Услышав это, все в синагоге исполнились ярости. И, встав, выгнали его вон
из города, и провели на вершину горы, на которой город их был построен,
чтобы свергнуть его; но он, пройдя посреди них, удалился.
Лука, глава 4, стихи 28-30
Закончив свои пропагандистские выступления в Самарии, Иисус возвратился в
Галилею и направился в Назарет.
Насмешки, которыми его встречали назаретяне после событий в Кане, не
давали Иисусу покоя, но он не отчаивался и мечтал когда-нибудь удивить
земляков, знавших его простым плотником. Слух о скандале в Иерусалиме, думал
он, должен дойти и до Назарета. Если по дороге ему удастся ещё чем-нибудь
упрочить свою славу, то в своем скромном городке его ждет настоящий триумф.
Ради этой цели он повсюду, где только представлялся случай, выдавал себя
за ученого, весьма сведущего во всех богословских вопросах.

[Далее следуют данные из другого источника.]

-- ==== Sys2Proof/Certificates/Slice0/Obligations.lean ====
section
/-! DEFINITION. The statements about the model. -/

open Sys2Proof Sys2Proof.Machine

/-! ### Encoding -/

/-- Decoding the bytes of a well-formed instruction gives it back, with every operand at every value the encoding admits, and leaves
what follows it (R44 to R49, R60, R69, R76 02_encoding.md). -/
def Obligations.DecodeOfEncodeIsTheInstruction : Prop :=
  ∀ (i : Instr) (rest : List Byte), i.wf = true → decode (encodeBytes i ++ rest) = .ok (i, rest)

/-- Bytes that decode are the encoding of a well-formed instruction and what follows it: no bit of an instruction word is dropped, and
no two words stand for one instruction. -/
def Obligations.DecodedBytesAreTheEncoding : Prop :=
  ∀ (b rest : List Byte) (i : Instr), decode b = .ok (i, rest) → i.wf = true ∧ encodeBytes i ++ rest = b

/-- The major opcodes of R77: every encoding with one of them is turned away as an unassigned opcode, whatever its other bits. -/
def Obligations.UnassignedOpcodesDoNotDecode : Prop :=
  ∀ (b : List Byte) (op : Nat), opOf (wordAt b 0) = op → 4 * wordsOf (wordAt b 0) ≤ b.length →
    (0x1B ≤ op ∧ op ≤ 0x1F ∨ 0x24 ≤ op ∧ op ≤ 0x27 ∨ op = 0x4E ∨ op = 0x4F ∨ 0x57 ≤ op ∧ op ≤ 0x5F ∨
      0x7B ≤ op ∧ op ≤ 0x7F ∨ op = 0x8F ∨ 0x98 ≤ op ∧ op ≤ 0xA7 ∨ 0xAF ≤ op ∧ op ≤ 0xB7 ∨ 0xBC ≤ op ∧ op ≤ 0xBF ∨
      op = 0xC7 ∨ op = 0xCF ∨ op = 0xE2 ∨ op = 0xE3 ∨ op = 0xE7 ∨ op = 0xEF ∨ 0xF4 ≤ op) →
    decode b = .error (.opcode op)

/-- The words that the spec works out bit by bit: the run of 02_encoding.md, the IADDC pair and the LEA of 06_integer.md, the FPMODE
of 04_sequencer.md, the NOP of R75. -/
def Obligations.WordsWorkedOutInTheSpec : Prop :=
  decode ([0x58C14020, 0x0181000C, 0x00081000].flatMap wordBytes) =
      .ok (.ffma { d := 0x00A, a := 0x002, p := 0, w1 := 0x0181000C, w2 := 0x00081000, lit := none }, []) ∧
    decode ([0x58017A00, 0x0280000C, 0x00000000].flatMap wordBytes) =
      .ok (.fadd { d := 0x00B, a := 0x1A0, p := 0, w1 := 0x0280000C, w2 := 0, lit := none }, []) ∧
    decode ([0x0A053E44].flatMap wordBytes) = .ok (.iaddBase { d := 0x14, a := 0xF9, m := 0x04 }, []) ∧
    decode ([0x4012400C, 0x0A0B1400, 0x00000000].flatMap wordBytes) =
      .ok (.runendBrc { cond := 1, pred := 2, xf := 0, naw := 3, low := 0, w1 := 0x0A0B1400, w2 := 0 }, []) ∧
    decode ([0x4A814020, 0x03008009, 0x00000000].flatMap wordBytes) =
      .ok (.iaddc { d := 0x00A, a := 0x002, p := 0, w1 := 0x03008009, w2 := 0, lit := none }, []) ∧
    decode ([0x52C15040, 0x016E8048, 0x00000000].flatMap wordBytes) =
      .ok (.lea { d := 0x00A, a := 0x104, p := 0, w1 := 0x016E8048, w2 := 0, lit := none }, []) ∧
    decode ([0x45C00000, 0x00E00040, 0x00000000].flatMap wordBytes) =
      .ok (.fpmode { d := 0, a := 0, p := 0, w1 := 0x00E00040, w2 := 0, lit := none }, []) ∧
    decode ([0x00400000].flatMap wordBytes) = .ok (.nopBase { d := 0, a := 0, m := 0 }, [])

/-! ### The step -/

/-- A step (R79, R131 04_sequencer.md, R78 02_encoding.md): a sub-group that may issue runs the instruction that its fetched words decode
to, and the machine goes on: device time advances by a free value, not beyond an event that it waits for (R248, R254, R449), the event's
argument is cleared, the world may send events and strike storage or a write on its way (R38 to R40 01_machine.md), which marks what is
lost, and the next turn is chosen; nothing else changes. An event runs with what it concerns. Words that decode to nothing, or that cannot
be fetched, make the sub-group take its trap at them; the pc stays. Without a path to its code or to the frame area that it uses it waits
(R449 20_links.md). It rests on the model's readings: logs 1, 2, 10, 18, 52, 53 and 56. -/
def Obligations.StepRunsTheDecodedInstruction : Prop :=
  (∀ (s : State) (r : SubRef) (c : Cx) (ws : List Word) (i : Instr) (rest : List Byte), s.turn = .issue r →
     ({ s with cur := r } : State).issuer = some c → ({ s with cur := r } : State).fetch c.l c.g.core c.u.pc.toNat = .ok ws →
     decode (ws.flatMap wordBytes) = .ok (i, rest) →
     (({ s with cur := r } : State).framesWait c ws = false → step s = (match exec i { s with cur := r } with
       | .next t => .next (t.proceed s.since)
       | .fault e => .fault e
       | .refused e => .refused e)) ∧
     (({ s with cur := r } : State).framesWait c ws = true → step s = .next (State.proceed ({ s with cur := r } : State).tick s.since)) ∧
     ∀ t : State, let k := t.proceed s.since
       k = { t with time := k.time, arg := .none, turn := k.turn, inputs := k.inputs, since := k.since, lineMarks := k.lineMarks,
                    tarnFailing := k.tarnFailing, writes := k.writes, guests := k.guests, l1 := k.l1, groups := k.groups, blocks := k.blocks } ∧
       t.time ≤ k.time ∧ (∀ n ∈ t.limits, k.time ≤ max t.time n) ∧
       (∀ n, let m := k.lineMarks.get LineMark.none n
         let was := t.lineMarks.get LineMark.none n
         m = was ∨ was.failing = false ∧ m = { was with failing := true, reported := false, ecc := m.ecc }) ∧
       (∀ n, n ∈ t.tarnFailing → n ∈ k.tarnFailing) ∧
       (∀ w : HomeWrite, w ∈ k.writes → ∃ o ∈ t.writes, w = { o with failing := w.failing } ∧ (o.failing = true → w.failing = true)) ∧
       (∀ x ∈ k.guests, ∃ o ∈ t.guests, x = { o with mark := x.mark }) ∧ (∀ x ∈ k.l1, ∃ o ∈ t.l1, x = { o with mark := x.mark }) ∧
       (∀ id g, t.group? id = some g → ∃ g', k.group? id = some g' ∧
         g' = { g with vmarks := g'.vmarks, accMarks := g'.accMarks, subs := g'.subs } ∧
         ∀ n u, g.sub? n = some u → ∃ u', g'.sub? n = some u' ∧ u' = { u with umarks := u'.umarks }) ∧
       ∀ id n b, t.block? id n = some b → ∃ b', k.block? id n = some b' ∧ b' = { b with struck := b'.struck }) ∧
  (∀ (s : State) (i : Instr) (a : EventArg), s.turn = .event i a →
     step s = (match exec i { s with arg := a, since := [] } with
       | .next t => .next (t.proceed s.since)
       | .fault e => .fault e
       | .refused e => .refused e)) ∧
  (∀ (s : State) (r : SubRef) (c : Cx), s.turn = .issue r → ({ s with cur := r } : State).issuer = some c →
     (∀ ws e, ({ s with cur := r } : State).fetch c.l c.g.core c.u.pc.toNat = .ok ws → decode (ws.flatMap wordBytes) = .error e →
       ∃ t : TrapReq, t.cause = 0x01 ∧ t.addr = 0 ∧ t.msk = [] ∧ ∃ n,
         step s = .next (State.proceed (({ s with cur := r } : State).tick.takeTrap c.g c.r t c.u.pc n false) s.since)) ∧
     (∀ va cause detail, ({ s with cur := r } : State).fetch c.l c.g.core c.u.pc.toNat = .error (va, cause, detail) →
       (cause = 0 → step s = .next (State.proceed ({ s with cur := r } : State).tick s.since)) ∧
       (cause ≠ 0 → ∃ t : TrapReq, t.cause = cause ∧ t.detail = detail ∧ t.addr = va ∧ t.msk = [] ∧ ∃ n, step s = .next (State.proceed
         ((({ s with cur := r } : State).tick.noteFault t).takeTrap c.g c.r t c.u.pc n false) s.since))))

/-- The invariant: what has the turn can move. Every step keeps it. The turn is the model's own (log 1). -/
def Obligations.TurnStandsAfterEveryStep : Prop :=
  ∀ s t : State, s.TurnStands → step s = .next t → t.TurnStands

/-- A machine whose turn stands never refuses a step: it goes on, or the world outside has asked for an address that the map
reserves.
It rests on the model's readings: logs 1, 52, 56 and 57. -/
def Obligations.StepIsNeverRefused : Prop :=
  ∀ s : State, s.TurnStands → (∃ t, step s = .next t) ∨ ∃ a, step s = .fault (.noSuchAddress a)

/-- The invariant: memory keeps its canonical form, addresses strictly rising and no byte listed that reads as an unlisted one does (log 5). Every
step keeps it. -/
def Obligations.MemoryKeepsItsForm : Prop :=
  ∀ s t : State, Memory.wf s.mem = true → step s = .next t → Memory.wf t.mem = true

/-- Reset (R454 21_management.md): no launch, group or queue entry exists, memory holds nothing, device time is 0, the trap registers
do not exist before a group does, and the first thing to move is bring-up, whose turn stands: the invariant of TurnStandsAfterEveryStep holds. What
the spec gives no value for is logs 5 to 7. -/
def Obligations.ResetLeavesNothingRunning : Prop :=
  (State.reset.launches = [] ∧ State.reset.groups = [] ∧ State.reset.blocks = [] ∧ State.reset.ops = [] ∧ State.reset.time = 0 ∧
     State.reset.mem = [] ∧ State.reset.astbase = 0 ∧ State.reset.bringup = .waiting ∧
     Memory.wf State.reset.mem = true ∧ ∃ a, State.reset.turn = .event .powerOnBringup a) ∧
  (State.reset.TurnStands)

/-! ### Traps -/

/-- What a trap records (R135 04_sequencer.md): the fields of TRAPINFO, TRAPPC, TRAPADDR, the marked threads in TRAPMSK, and that the
sub-group stops. Every trap replaces all of them. -/
def Obligations.TrapWritesItsRegisters : Prop :=
  ∀ (s : State) (g : Group) (u : SubGroup) (r : SubRef) (t : TrapReq) (pc : Dword) (n : Nat) (resume : Bool),
    s.group? r.grp = some g → g.sub? r.sub = some u → t.cause < 2 ^ 8 → t.detail < 2 ^ 8 → n < 32 → r.sub < 8 → t.code < 2 ^ 32 →
    t.addr < 2 ^ 64 → ∃ g' u', (s.takeTrap g r t pc n resume).group? r.grp = some g' ∧ g'.sub? r.sub = some u' ∧
      u' = { u with phase := .trapped } ∧ g'.trapFlags = t.raised ∧ g'.trap.pc = pc ∧ g'.trap.addr.toNat = t.addr ∧
      bits g'.trap.info 7 0 = t.cause ∧ bits g'.trap.info 15 8 = t.detail ∧ bits g'.trap.info 20 16 = n ∧
      g'.trap.info.getLsbD 21 = resume ∧ bits g'.trap.info 23 22 = 0 ∧ bits g'.trap.info 26 24 = r.sub ∧
      bits g'.trap.info 31 27 = 0 ∧ bits g'.trap.info 63 32 = t.code ∧
      ∀ b, b < 64 → (g'.trap.msk0.getLsbD b = t.msk.contains b ∧ g'.trap.msk1.getLsbD b = t.msk.contains (64 + b) ∧
        g'.trap.msk2.getLsbD b = t.msk.contains (128 + b) ∧ g'.trap.msk3.getLsbD b = t.msk.contains (192 + b))

/-- A trap changes nothing else: memory, every other group, every other sub-group, and of its own group only the registers of R135,
the trap flags and the sub-group's phase. It stops the launch (R138): the launch waits for its groups to stop, its completion record will name the
trap (R416), and no sub-group of it starts a run any more. Launches that have stopped before keep what they report.
It rests on the model's readings: log 30. -/
def Obligations.TrapFrame : Prop :=
  (∀ (s : State) (g : Group) (r : SubRef) (t : TrapReq) (pc : Dword) (n : Nat) (resume : Bool), s.group? r.grp = some g →
     let k := s.takeTrap g r t pc n resume
     k = { s with groups := k.groups, launches := k.launches } ∧ (∀ a, k.byteAt a = s.byteAt a) ∧
       (∀ id, id ≠ r.grp → k.group? id = s.group? id) ∧
       ∃ g', k.group? r.grp = some g' ∧ g' = { g with trap := g'.trap, trapFlags := g'.trapFlags, subs := g'.subs } ∧
         ∀ m, m ≠ r.sub → g'.sub? m = g.sub? m) ∧
  (∀ (s : State) (g : Group) (l : Launch) (r : SubRef) (t : TrapReq) (pc : Dword) (n : Nat) (resume : Bool),
     s.launch? g.launch = some l →
     (s.takeTrap g r t pc n resume).launch? g.launch = some (if l.phase = .active then
       { l with phase := .stopping, trapCause := t.cause, trapBlock := if g.spawned then 0 else g.block, trapGroup := g.index } else l) ∧
     (l.phase = .active → ∀ (o : Group) (u : SubGroup), o.launch = g.launch → u.ndone = 0 →
       (s.takeTrap g r t pc n resume).canIssue o u = false))

/-- A fault has no effect (R133): whatever the instruction, where its encoding is none (R78) or its effect is a fault, the next state
is the one before it with the trap taken at it; registers, window, flags, counters and memory stay, and the resume point is the
instruction. A failing line of a page table is reported (R39 01_machine.md). So an encoding of ports V, I and F that breaks a row of R78 raises the illegal-instruction trap with the DETAIL of a failing row,
whatever its guard.
It rests on the model's readings: logs 8 and 54. -/
def Obligations.FaultHasNoEffect : Prop :=
  (∀ (s : State) (c : Cx) (words : Nat) (fails : Cx → List Nat) (mark : Cx → Option TrapReq) (eff : Cx → State → Res) (t : TrapReq),
     s.issuer = some c →
     (fails c ≠ [] → ∃ d, d ∈ fails c ∧ s.issue words fails mark eff =
       .next (s.tick.takeTrap c.g c.r { cause := 0x01, detail := d } c.u.pc c.u.ndone false)) ∧
     (fails c = [] → mark c = none → eff c s.tick = .fault t → t.cause ≠ 0 →
       s.issue words fails mark eff = .next ((s.tick.noteFault t).takeTrap c.g c.r t c.u.pc c.u.ndone false))) ∧
  (∀ (s : State) (t : TrapReq), let k := s.noteFault t
     k.groups = s.groups ∧ (∀ a, k.byteAt a = s.byteAt a) ∧ k.launches = s.launches ∧ (t.cause ≠ 0x07 → k = s)) ∧
  (∀ (s : State) (i : Instr) (c : Cx) (words : Nat) (x : Ext) (f : Form), portForm i = some (words, x, f) → s.issuer = some c →
     formFails x f ++ dynFails c x f ≠ [] →
     ∃ d, d ∈ formFails x f ++ dynFails c x f ∧
       exec i s = .next (s.tick.takeTrap c.g c.r { cause := 0x01, detail := d } c.u.pc c.u.ndone false))

/-- Every instruction of ports V, I and F that is ready completes: its sub-group stands behind it, memory and every other group are as
they were, and of its own group only what PortFrame names changes. -/
def Obligations.PortInstructionsComplete : Prop :=
  ∀ (s : State) (i : Instr) (c : Cx) (words : Nat) (x : Ext) (f : Form), portForm i = some (words, x, f) → Ready s c x f →
    ∃ t g u, exec i s = .next t ∧ t = { s with groups := t.groups, launches := t.launches, stamp := s.stamp + 1 } ∧
      (∀ a, t.byteAt a = s.byteAt a) ∧ (∀ id, id ≠ c.r.grp → t.group? id = s.group? id) ∧
      t.group? c.r.grp = some g ∧ g.sub? c.r.sub = some u ∧ PortFrame c words g u ∧
      (u.phase = .running → t.launches = s.launches)

/-! ### Integers -/

/-- IADD, ISUB and IADD3 (R164 06_integer.md): the sum or difference wrapped to the type, or with SAT brought into its range. IADDC and ISUBB
(R165): the sum with the carry in is the result and 2^w for a carry out; the difference with the borrow in is the result less 2^w for a borrow out.
The carry in is predicate CI under CIN, the carry out goes to predicate CO. -/
def Obligations.SumsAndCarries : Prop :=
  (∀ (s : State) (c : Cx) (x : Ext) (i : Instr) (words : Nat),
     (AsTwo .iadd .iaddBase x i words → Ready s c x (formAddSub x) → ComputesInt s i c x words x.ty.wide fun t r =>
       let v := c.intA x t + c.intB x t
       Wraps x.ty.width (if x.bit1 5 then clampInto x.ty v else v) r) ∧
     (AsTwo .isub .isubBase x i words → Ready s c x (formAddSub x) → ComputesInt s i c x words x.ty.wide fun t r =>
       let v := c.intA x t - c.intB x t
       Wraps x.ty.width (if x.bit1 5 then clampInto x.ty v else v) r) ∧
     (AsExt .iadd3 x i words → Ready s c x (formIadd3 x) → ComputesInt s i c x words x.ty.wide fun t r =>
       Wraps x.ty.width (c.intA x t + c.intB x t + c.intC x t) r)) ∧
  (∀ (s : State) (c : Cx) (x : Ext), Ready s c x (formCarry x) →
     let cin := fun t : Nat => if x.bit1 14 && c.g.predBit t (bits x.w1 22 19) then (1 : Int) else 0
     let ends := fun (i : Instr) (P : Nat → Dword → Bool → Prop) => ∃ (f : Nat → Dword) (out : Nat → Bool) (k : State),
       exec i s = .next (k.modGroup c.r.grp fun g => g.putPred (bits x.w1 18 15) ((c.threads x.p).map fun t => (t, out t))) ∧
       Computed s k c x x.words x.ty.wide (fun t => (f t, 0)) ∧ ∀ t, (f t).toNat < 2 ^ x.ty.width ∧ P t (f t) (out t)
     (ends (.iaddc x) fun t r o => c.intA x t + c.intB x t + cin t = r.toNat + if o then (2 ^ x.ty.width : Nat) else 0) ∧
     ends (.isubb x) fun t r o => c.intA x t - c.intB x t - cin t = r.toNat - if o then ((2 ^ x.ty.width : Nat) : Int) else 0)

Его принимали в синагогах и просили выступить с проповедями. Предоставляю
читателю судить о том, насколько охотно наш миром помазанный сын голубя
давал свое согласие и ловко ли работал он языком.
Первый попавшийся стих из Библии служил ему темой для бесконечных
словоизлияний.
Заметьте, что, хотя Иисус и не получил образования, он с полным правом
называл себя доктором богословия. То, что являлось бы незаконным со стороны
другого, с его стороны выглядело совершенно естественно: ведь он был сыном
голубя и был семи пядей во лбу и чушь, которая могла сорваться у него с
языка, являлась пророчеством, поскольку она исходила от божественного
существа. Только голубь, его отец и компаньон по святой троице, нес
ответственность за его речи; они были внушены голубем, и в случае какой-либо
промашки вина, разумеется, пала бы все на того же голубя.
Итак, Иисус продолжал делать свое дело, не опасаясь критики. Придя в одно
селение, он прежде всего поспешил в синагогу, где как раз шла служба.
В то время все синагоги строились на один манер. Они отличались друг от
друга лишь богатствами и размерами - соответственно значению города. Все они
представляли собой длинный зал, расположенный между двумя портиками, в конце
которого находилось святилище. В синагогах не было ни икон, ни алтаря, но
зато стоял деревянный сундук, где под покрывалом хранились "священные" книги
Израиля. Этот предмет меблировки, по форме напоминавший ящик, в котором
сидел бог во время ночного разговора с юношей Самуилом, занимал в синагоге
почетное место.
Самой же высокочтимой частью синагоги было святилище. Именно там
находились сиденья, на коих покоились почтенные зады книжников и фарисеев;
там же были места, предназначенные для наиболее состоятельных верующих, ибо
толстосумы во все времена пользовались особым уважением церковников, а
святая мошна была и есть для них святейшее из святых.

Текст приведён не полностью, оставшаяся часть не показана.